Fig. 1 represents the mean arterial pressure responses to increasing doses of the renin inhibitor, CP80794, and the ACE inhibitor, captopril, in conscious dogs studied in the control state prior to pacing and after the development of advanced CHF. The vehicles in which the respective drugs were administered had no effects on MAP. The renin inhibitor had no effects on MAP even at the highest doses administered in the conscious dogs studied in the sodium-replete state. This was associated with a decrease in plasma renin activity from 0.7±0.1 ng/ml/h to less than 0.1±0.1 ng/ml/h (P<0.01). In contrast, captopril caused a progressive dose-related decrease in MAP in the control state with the largest dose (1 mg/kg) resulting in a 12±3% decrease in resting MAP. In contrast to CP80794, captopril caused a significant increase in plasma renin activity from 0.6±0.2 to 1.3±0.4 ng/ml/h (P<0.05) in the control state. In advanced heart failure, there was again no effect of the respective vehicles used to administer the drugs on MAP responses. However, in contrast to what was observed in the dogs studied in control, the renin inhibitor, CP80794, caused dose-related decreases in MAP while suppressing plasma renin activity from 2.8±0.7 to less than 0.1 ng/ml/h (P<0.01). At the maximum dose tested for each agent, CP80794 (3 mg/kg) caused comparable peak reductions in MAP (22±2%) to that of captopril (1 mg/kg). However, in contrast to CP80794, captopril caused a further increase in plasma renin activity from 2.5±0.3 to 4.4±0.9 ng/ml/h (P<0.05). These equihypotensive doses were used for subsequent analyses.

View larger version (15K): [in this window] [in a new window] [Download PowerPoint slide]   Fig. 1 The dose–mean arterial pressure response relationship to increasing doses of CP80794 and captopril in the control state and in advanced heart failure (CHF) in conscious dogs.

 
3.2 The peak effects of renin inhibition compared to ACE inhibition at equihypotensive doses in advanced heart failure
Table 2 depicts the peak effects of CP80794 (3 mg/kg) and captopril (1 mg/kg) at equihypotensive doses on resting hemodynamics in advanced heart failure. The peak effects of CP80794 in advanced heart failure were evident within the first 10 min and persisted for up to 45 min. CP80794 caused a 12% decrease in LV systolic pressure and a 22% decrease in MAP. LV end-diastolic pressure fell from 24±1 to 19±4 mmHg (P<0.05). There was a small, but insignificant increase in LV dP/dt. Heart rate fell slightly while cardiac output increased from 1.38±0.28 to 1.81±0.11 l/min (P<0.02). SVR was reduced from 4818±334 to 2969±251 dyn·s·cm^–5 (P<0.05).

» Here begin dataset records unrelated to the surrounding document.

theorem execResync_keeps (k : Slot) (s : State) : StepKeeps s (execResync k s) := by
  unfold execResync
  try dsimp only
  repeat' first
    | with_reducible apply Keeps.ofNext
    | with_reducible exact .refl _
    | with_reducible assumption
    | with_reducible apply Keeps.after (State.takeNamed_keeps _ _ _)
    | with_reducible intro _
    | with_reducible refine Keeps.pair (by assumption) ?_
    | dsimp only

theorem execCheckpoint_keeps (k : Slot) (s : State) : StepKeeps s (execCheckpoint k s) := by
  unfold execCheckpoint
  try dsimp only
  repeat' first
    | with_reducible apply Keeps.ofNext
    | with_reducible exact .refl _
    | with_reducible assumption
    | with_reducible apply Keeps.after (State.takeNamed_keeps _ _ _)
    | with_reducible intro _
    | with_reducible refine Keeps.pair (by assumption) ?_
    | dsimp only

theorem execCancel_keeps (k : Slot) (s : State) : StepKeeps s (execCancel k s) := by
  unfold execCancel
  try dsimp only
  repeat' first
    | with_reducible apply Keeps.ofNext
    | with_reducible exact .refl _
    | with_reducible assumption
    | with_reducible apply Keeps.after (State.takeNamed_keeps _ _ _)
    | with_reducible intro _
    | with_reducible refine Keeps.pair (by assumption) ?_
    | dsimp only

end Sys2Proof.Machine
end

View this table: [in this window] [in a new window]   Table 2 The peak effects of CP80794 and captopril at equihypotensive dose on LV and systemic hemodynamics and regional blood flow in conscious dogs with advanced heart failure

 
The peak effects of captopril were evident within the first 5 min and persisted for greater than 60 min. Captopril caused a 12% decrease in LV systolic pressure and a 24% decrease in MAP (P<0.05). LV end-diastolic pressure fell from 24±1 to 20±1 mmHg (P<0.05). LV dP/dt was unchanged. Heart rate fell by 9% while cardiac output increased from 1.39±0.12 to 1.87±0.14 l/min (P<0.01). SVR was reduced from 4877±482 to 2665±191 dyn·s·cm^–5 (P<0.05).

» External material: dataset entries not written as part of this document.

-- ==== Sys2Proof/Laws/State.lean ====
section
/-! SUPPORT. The setters of State, field by field: what each leaves alone, and what reads back. -/

namespace Sys2Proof.Machine

/-! ### putObj -/

@[simp] theorem State.putObj_power (s : State) (o : Obj) (v : Nat) : (s.putObj o v).power = s.power := rfl
@[simp] theorem State.putObj_time (s : State) (o : Obj) (v : Nat) : (s.putObj o v).time = s.time := rfl
@[simp] theorem State.putObj_optics (s : State) (o : Obj) (v : Nat) : (s.putObj o v).optics = s.optics := rfl
@[simp] theorem State.putObj_lanes (s : State) (o : Obj) (v : Nat) : (s.putObj o v).lanes = s.lanes := rfl
@[simp] theorem State.putObj_remaps (s : State) (o : Obj) (v : Nat) : (s.putObj o v).remaps = s.remaps := rfl
@[simp] theorem State.putObj_ports (s : State) (o : Obj) (v : Nat) : (s.putObj o v).ports = s.ports := rfl
@[simp] theorem State.putObj_switch (s : State) (o : Obj) (v : Nat) : (s.putObj o v).switch = s.switch := rfl
@[simp] theorem State.putObj_pitches (s : State) (o : Obj) (v : Nat) : (s.putObj o v).pitches = s.pitches := rfl
@[simp] theorem State.putObj_service (s : State) (o : Obj) (v : Nat) : (s.putObj o v).service = s.service := rfl
@[simp] theorem State.putObj_coll (s : State) (o : Obj) (v : Nat) : (s.putObj o v).coll = s.coll := rfl
@[simp] theorem State.putObj_update (s : State) (o : Obj) (v : Nat) : (s.putObj o v).update = s.update := rfl
@[simp] theorem State.putObj_arrays (s : State) (o : Obj) (v : Nat) : (s.putObj o v).arrays = s.arrays := rfl
@[simp] theorem State.putObj_mem (s : State) (o : Obj) (v : Nat) : (s.putObj o v).mem = s.mem := rfl
@[simp] theorem State.putObj_custody (s : State) (o : Obj) (v : Nat) : (s.putObj o v).custody = s.custody := rfl
@[simp] theorem State.putObj_warden (s : State) (o : Obj) (v : Nat) : (s.putObj o v).warden = s.warden := rfl
@[simp] theorem State.putObj_ledger (s : State) (o : Obj) (v : Nat) : (s.putObj o v).ledger = s.ledger := rfl
@[simp] theorem State.putObj_dict (s : State) (o : Obj) (v : Nat) : (s.putObj o v).dict = s.dict := rfl
@[simp] theorem State.putObj_host (s : State) (o : Obj) (v : Nat) : (s.putObj o v).host = s.host := rfl
@[simp] theorem State.putObj_free (s : State) (o : Obj) (v : Nat) : (s.putObj o v).free = s.free := rfl
@[simp] theorem State.putObj_out (s : State) (o : Obj) (v : Nat) : (s.putObj o v).out = s.out := rfl
@[simp] theorem State.putObj_pending (s : State) (o : Obj) (v : Nat) : (s.putObj o v).pending = s.pending := rfl

/-! ### putKey -/

@[simp] theorem State.putKey_power (s : State) (k v : Nat) : (s.putKey k v).power = s.power := rfl
@[simp] theorem State.putKey_time (s : State) (k v : Nat) : (s.putKey k v).time = s.time := rfl
@[simp] theorem State.putKey_optics (s : State) (k v : Nat) : (s.putKey k v).optics = s.optics := rfl
@[simp] theorem State.putKey_lanes (s : State) (k v : Nat) : (s.putKey k v).lanes = s.lanes := rfl
@[simp] theorem State.putKey_remaps (s : State) (k v : Nat) : (s.putKey k v).remaps = s.remaps := rfl
@[simp] theorem State.putKey_ports (s : State) (k v : Nat) : (s.putKey k v).ports = s.ports := rfl
@[simp] theorem State.putKey_switch (s : State) (k v : Nat) : (s.putKey k v).switch = s.switch := rfl
@[simp] theorem State.putKey_pitches (s : State) (k v : Nat) : (s.putKey k v).pitches = s.pitches := rfl
@[simp] theorem State.putKey_service (s : State) (k v : Nat) : (s.putKey k v).service = s.service := rfl
@[simp] theorem State.putKey_coll (s : State) (k v : Nat) : (s.putKey k v).coll = s.coll := rfl
@[simp] theorem State.putKey_update (s : State) (k v : Nat) : (s.putKey k v).update = s.update := rfl
@[simp] theorem State.putKey_arrays (s : State) (k v : Nat) : (s.putKey k v).arrays = s.arrays := rfl
@[simp] theorem State.putKey_mem (s : State) (k v : Nat) : (s.putKey k v).mem = s.mem := rfl
@[simp] theorem State.putKey_custody (s : State) (k v : Nat) : (s.putKey k v).custody = s.custody := rfl
@[simp] theorem State.putKey_warden (s : State) (k v : Nat) : (s.putKey k v).warden = s.warden := rfl
@[simp] theorem State.putKey_ledger (s : State) (k v : Nat) : (s.putKey k v).ledger = s.ledger := rfl
@[simp] theorem State.putKey_dict (s : State) (k v : Nat) : (s.putKey k v).dict = s.dict := rfl
@[simp] theorem State.putKey_host (s : State) (k v : Nat) : (s.putKey k v).host = s.host := rfl
@[simp] theorem State.putKey_free (s : State) (k v : Nat) : (s.putKey k v).free = s.free := rfl
@[simp] theorem State.putKey_out (s : State) (k v : Nat) : (s.putKey k v).out = s.out := rfl
@[simp] theorem State.putKey_pending (s : State) (k v : Nat) : (s.putKey k v).pending = s.pending := rfl

/-! ### bump -/

@[simp] theorem State.bump_power (s : State) (o : Obj) (n : Nat) : (s.bump o n).power = s.power := rfl
@[simp] theorem State.bump_time (s : State) (o : Obj) (n : Nat) : (s.bump o n).time = s.time := rfl
@[simp] theorem State.bump_optics (s : State) (o : Obj) (n : Nat) : (s.bump o n).optics = s.optics := rfl
@[simp] theorem State.bump_lanes (s : State) (o : Obj) (n : Nat) : (s.bump o n).lanes = s.lanes := rfl
@[simp] theorem State.bump_remaps (s : State) (o : Obj) (n : Nat) : (s.bump o n).remaps = s.remaps := rfl
@[simp] theorem State.bump_ports (s : State) (o : Obj) (n : Nat) : (s.bump o n).ports = s.ports := rfl
@[simp] theorem State.bump_switch (s : State) (o : Obj) (n : Nat) : (s.bump o n).switch = s.switch := rfl
@[simp] theorem State.bump_pitches (s : State) (o : Obj) (n : Nat) : (s.bump o n).pitches = s.pitches := rfl
@[simp] theorem State.bump_service (s : State) (o : Obj) (n : Nat) : (s.bump o n).service = s.service := rfl
@[simp] theorem State.bump_coll (s : State) (o : Obj) (n : Nat) : (s.bump o n).coll = s.coll := rfl
@[simp] theorem State.bump_update (s : State) (o : Obj) (n : Nat) : (s.bump o n).update = s.update := rfl
@[simp] theorem State.bump_arrays (s : State) (o : Obj) (n : Nat) : (s.bump o n).arrays = s.arrays := rfl
@[simp] theorem State.bump_mem (s : State) (o : Obj) (n : Nat) : (s.bump o n).mem = s.mem := rfl
@[simp] theorem State.bump_custody (s : State) (o : Obj) (n : Nat) : (s.bump o n).custody = s.custody := rfl
@[simp] theorem State.bump_warden (s : State) (o : Obj) (n : Nat) : (s.bump o n).warden = s.warden := rfl
@[simp] theorem State.bump_ledger (s : State) (o : Obj) (n : Nat) : (s.bump o n).ledger = s.ledger := rfl
@[simp] theorem State.bump_dict (s : State) (o : Obj) (n : Nat) : (s.bump o n).dict = s.dict := rfl
@[simp] theorem State.bump_host (s : State) (o : Obj) (n : Nat) : (s.bump o n).host = s.host := rfl
@[simp] theorem State.bump_free (s : State) (o : Obj) (n : Nat) : (s.bump o n).free = s.free := rfl
@[simp] theorem State.bump_out (s : State) (o : Obj) (n : Nat) : (s.bump o n).out = s.out := rfl
@[simp] theorem State.bump_pending (s : State) (o : Obj) (n : Nat) : (s.bump o n).pending = s.pending := rfl

/-! ### draw -/

@[simp] theorem State.draw_objs (s : State) : (s.draw).objs = s.objs := rfl
@[simp] theorem State.draw_power (s : State) : (s.draw).power = s.power := rfl
@[simp] theorem State.draw_time (s : State) : (s.draw).time = s.time := rfl
@[simp] theorem State.draw_optics (s : State) : (s.draw).optics = s.optics := rfl
@[simp] theorem State.draw_lanes (s : State) : (s.draw).lanes = s.lanes := rfl
@[simp] theorem State.draw_remaps (s : State) : (s.draw).remaps = s.remaps := rfl
@[simp] theorem State.draw_ports (s : State) : (s.draw).ports = s.ports := rfl
@[simp] theorem State.draw_switch (s : State) : (s.draw).switch = s.switch := rfl
@[simp] theorem State.draw_pitches (s : State) : (s.draw).pitches = s.pitches := rfl
@[simp] theorem State.draw_service (s : State) : (s.draw).service = s.service := rfl
@[simp] theorem State.draw_coll (s : State) : (s.draw).coll = s.coll := rfl
@[simp] theorem State.draw_update (s : State) : (s.draw).update = s.update := rfl
@[simp] theorem State.draw_arrays (s : State) : (s.draw).arrays = s.arrays := rfl
@[simp] theorem State.draw_mem (s : State) : (s.draw).mem = s.mem := rfl
@[simp] theorem State.draw_custody (s : State) : (s.draw).custody = s.custody := rfl
@[simp] theorem State.draw_warden (s : State) : (s.draw).warden = s.warden := rfl
@[simp] theorem State.draw_ledger (s : State) : (s.draw).ledger = s.ledger := rfl
@[simp] theorem State.draw_dict (s : State) : (s.draw).dict = s.dict := rfl
@[simp] theorem State.draw_host (s : State) : (s.draw).host = s.host := rfl
@[simp] theorem State.draw_out (s : State) : (s.draw).out = s.out := rfl
@[simp] theorem State.draw_pending (s : State) : (s.draw).pending = s.pending := rfl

Fig. 2 compares the effects of renin inhibition with ACE inhibition on hemodynamic parameters in advanced heart failure. While the effects on heart rate and mean arterial pressure were comparable, captopril caused a slightly greater increase in cardiac output (CP80794 +33±6% vs. captopril +37±6%, P=n.s.) and a resultant greater decline in SVR (CP80794 –37±3%; captopril –44±3%, P<0.05).

View larger version (19K): [in this window] [in a new window] [Download PowerPoint slide]   Fig. 2 A comparison between the hemodynamic effects of the renin inhibitor, CP80794 (3 mg/kg), and captopril (1 mg/kg) in conscious dogs with advanced heart failure (CHF) (*P<0.05). CO = cardiac output; HR = heart rate; LV dP/dt = first derivative of LV pressure with respect to time; MAP = mean arterial pressure; SVR = systemic vascular resistance.

 
3.3 The peak effects on peripheral blood flow at equihypotensive doses (Tables 1 and 2)
With the development of advanced heart failure (Table 1), there were significant reductions in baseline left circumflex coronary blood flow from 45±3 to 39±2 ml/min (P<0.05). Similarly, there were significant reductions in celiac blood flow (–31±3% from 131±12 ml/min), mesenteric blood flow (–48±3% from 183±13 ml/min), renal blood flow (–44±6% from 120±14 ml/min) and iliac blood flow (–16±3% from 54±7 ml/min), consistent with the global reductions in cardiac output (–45±6% from 2.49±0.11 l/min).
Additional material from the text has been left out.